The corporation must absorb the loss of £650m worth of licences for over-75s from 2020 as part of a funding deal agreed with ministers last year.

A report on ways to appeal for voluntary contributions is due in 2016.

The BBC has refused to comment on suggestions that older celebrities might front a publicity campaign.

The Times reported that such a campaign could be run by personalities such as Sir Michael Parkinson and actress Dame Helen Mirren.


Historically, the government has met the cost of free licence fees for over-75s, transferring the money to the BBC annually.

In 2013-14 the total bill for the government was £608m, which amounted to about a fifth of the BBC's budget.

The corporation's responsibility for the free licences will be phased in from 2018-19, with the full liability met by the BBC from 2020-21.

At the time of the announcement in July, the BBC said it was the "right deal... in difficult economic circumstances".

In return, the government agreed the corporation could ask for voluntary payments from those who currently receive free licences.

Ministers also agreed the BBC could look into ways of closing the "iPlayer loophole", which at present means that if people only watch catch-up TV and do not watch any live TV, they do not need a licence.
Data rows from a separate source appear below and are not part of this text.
/-- A member that is absent or refuses, this package's own aperture included. -/
def State.contribBad (s : State) (p : Packet) (c : Contrib) : Option Contrib :=
  match c with
  | .self => match s.aperture p.group p.addr p.len (p.kind == PktKind.mcrWrite) with
    | .ok _ _ => none
    | .wait => none
    | .refused b => some (.refused s.chip b)
    | .absent => some (.absent s.chip)
  | .data _ _ => none
  | c => some c

/-- Bytes at the start of a packet that end an element begun in the packet before: the card's elements lie one after another from its first
byte on. -/
def Card.lead (c : Card) (p : Packet) : Nat :=
  match p.kind with
  | .mcrRead op => (mixRead op.toNat - (p.addr - c.pa) % mixRead op.toNat) % mixRead op.toNat
  | _ => 0

/-- The reply of the switch to an MCR packet of this package (R326). (DEDUCED, log 67) -/
def State.mcrReply (s : State) (p : Packet) (lead : Nat) (order : List Contrib) : Reply :=
  let bad := order.filterMap fun c => s.contribBad p c
  let gone := bad.filterMap fun c => match c with | .absent d => some d | _ => none
  if !gone.isEmpty then { badReply .absent with gone := gone }
  else
    match bad with
    | .refused _ true :: _ => badReply .poison
    | _ :: _ => badReply .denied
    | [] =>
      match p.kind with
      | .mcrRead op =>
        match mixBytes op.toNat p.len lead s.free (order.filterMap fun c => s.contribution p c) with
        | .ok (bs, fl) => { okReply bs with flags := fl.setWidth 7 }
        | .error c => badReply (.failed c)
      | _ => okReply []

/-- What this package's aperture takes of an MCR packet, once: the bytes of an XMST, and the count of its card (R309, R312, R326). -/
def State.mcrSelf (s : State) (p : Packet) : State :=
  let write := p.kind == PktKind.mcrWrite
  match s.seqTurn p, s.aperture p.group p.addr p.len write with
  | .fresh d, .ok ctx va => ((if write then s.put ctx va (p.data.take p.len) none else s).countTc p ctx).numbered p d
  | _, _ => s

/-- The aperture is ready: it does not wait for firmware, for a thaw or for tokens; its access touches the pinned windows. (DEDUCED, log 67) -/
def State.mcrTokens (s : State) (p : Packet) : Option State :=
  match s.aperture p.group p.addr p.len (p.kind == PktKind.mcrWrite) with
  | .wait => none
  | .ok ctx va => (s.takeTokens ctx 2 (4 + chanOf va / 32) p.len).map fun s => if p.len = 0 then s else s.touchPins ctx va
  | _ => some s

/-- A poisoned refusal by this package's aperture has found the granules bad (R240). -/
def State.aperFound (s : State) (p : Packet) : State :=
  let r := tgetD s.members p.group 0
  let va := memBase r + p.addr
  match s.leaf (memCtx r) va with
  | some e => s.readEcc (s.aperGranules (memCtx r) va p.len (leafPa e va) (p.kind == PktKind.mcrWrite))
  | none => s

/-- `aperFound` where the aperture refuses as poisoned. -/
def State.foundIf (s : State) (p : Packet) : State :=
  match s.aperture p.group p.addr p.len (p.kind == PktKind.mcrWrite) with
  | .refused true => s.aperFound p
  | _ => s

/-- Every member contributes once. -/
def State.turnOk (s : State) (group : Nat) (order : List Contrib) : Bool :=
  let devs := order.map s.contribDev
  let all := mcrMembers (tgetD s.mcr group 0)
  devs.eraseDups == devs && all.all devs.contains && devs.all all.contains

/-- What the switch makes of a packet of this package: the reply, in the state after this package's aperture has taken its part. None: that
waits. A packet too far ahead of this package's NEXT is not performed (R312). -/
def State.mcrTurn (s : State) (p : Packet) (lead : Nat) (t : Turn) : Option (State × Reply) :=
  if s.seqTurn p = .far then some (s, { badReply .xseq with mark := t.mark })
  else (s.mcrTokens p).map fun s =>
    let r := { s.mcrReply p lead t.order with mark := t.mark }
    let lost := p.len == 0 && r.st != ReplySt.ok
    let s := if lost then s else (s.mcrSelf p).foundIf p
    ({ s with free := s.free + 16 }, r)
The BBC has said, though, that there is no proposal to make people pay to watch catch-up TV on iPlayer on top of the licence fee.

BBC funding

In 2013-14


received from licence fee

  • BBC One's budget £1bn

  • Radio Four's budget £91m

  • Cost of free licence fees for over-75s £608m


* £271.4m of the total licence fee pot is used by the government to fund Welsh language channel S4C, the local TV scheme and broadband rollout.

Labour peer Dame Joan Bakewell - formerly a government-appointed champion of the elderly - told BBC London the licence fee represented "enormous value for money" for pensioners, adding that those who had the means to pay should do so.

But she said the BBC should not be in a situation where it had to ask.

"The government pulled a fast one recently because what they did was this... transgress from one enterprise, which is government policy about [cutting] welfare, into the BBC's licence fee - which is a completely original and outrageous undertaking."

Roger Laughton, a former BBC and ITV executive, agreed the BBC was "between a rock and a hard place".

But Dot Gibson, general secretary of National Pensioners, warned the corporation against using celebrities to try to persuade ordinary pensioners to give up their free licence.

"Many older, vulnerable people might be taken in by this when they should be protected," she said.

"The government needs to take back responsibility for the free TV licence or we're going to see it cut by stealth and then eventually removed altogether."

The BBC confirmed that Frontier Economics, a consultancy led by former cabinet secretary Lord O'Donnell, would report back within months on the best approach to asking people for contributions.

It said it would then "look at the best way forward, including whether to run a campaign".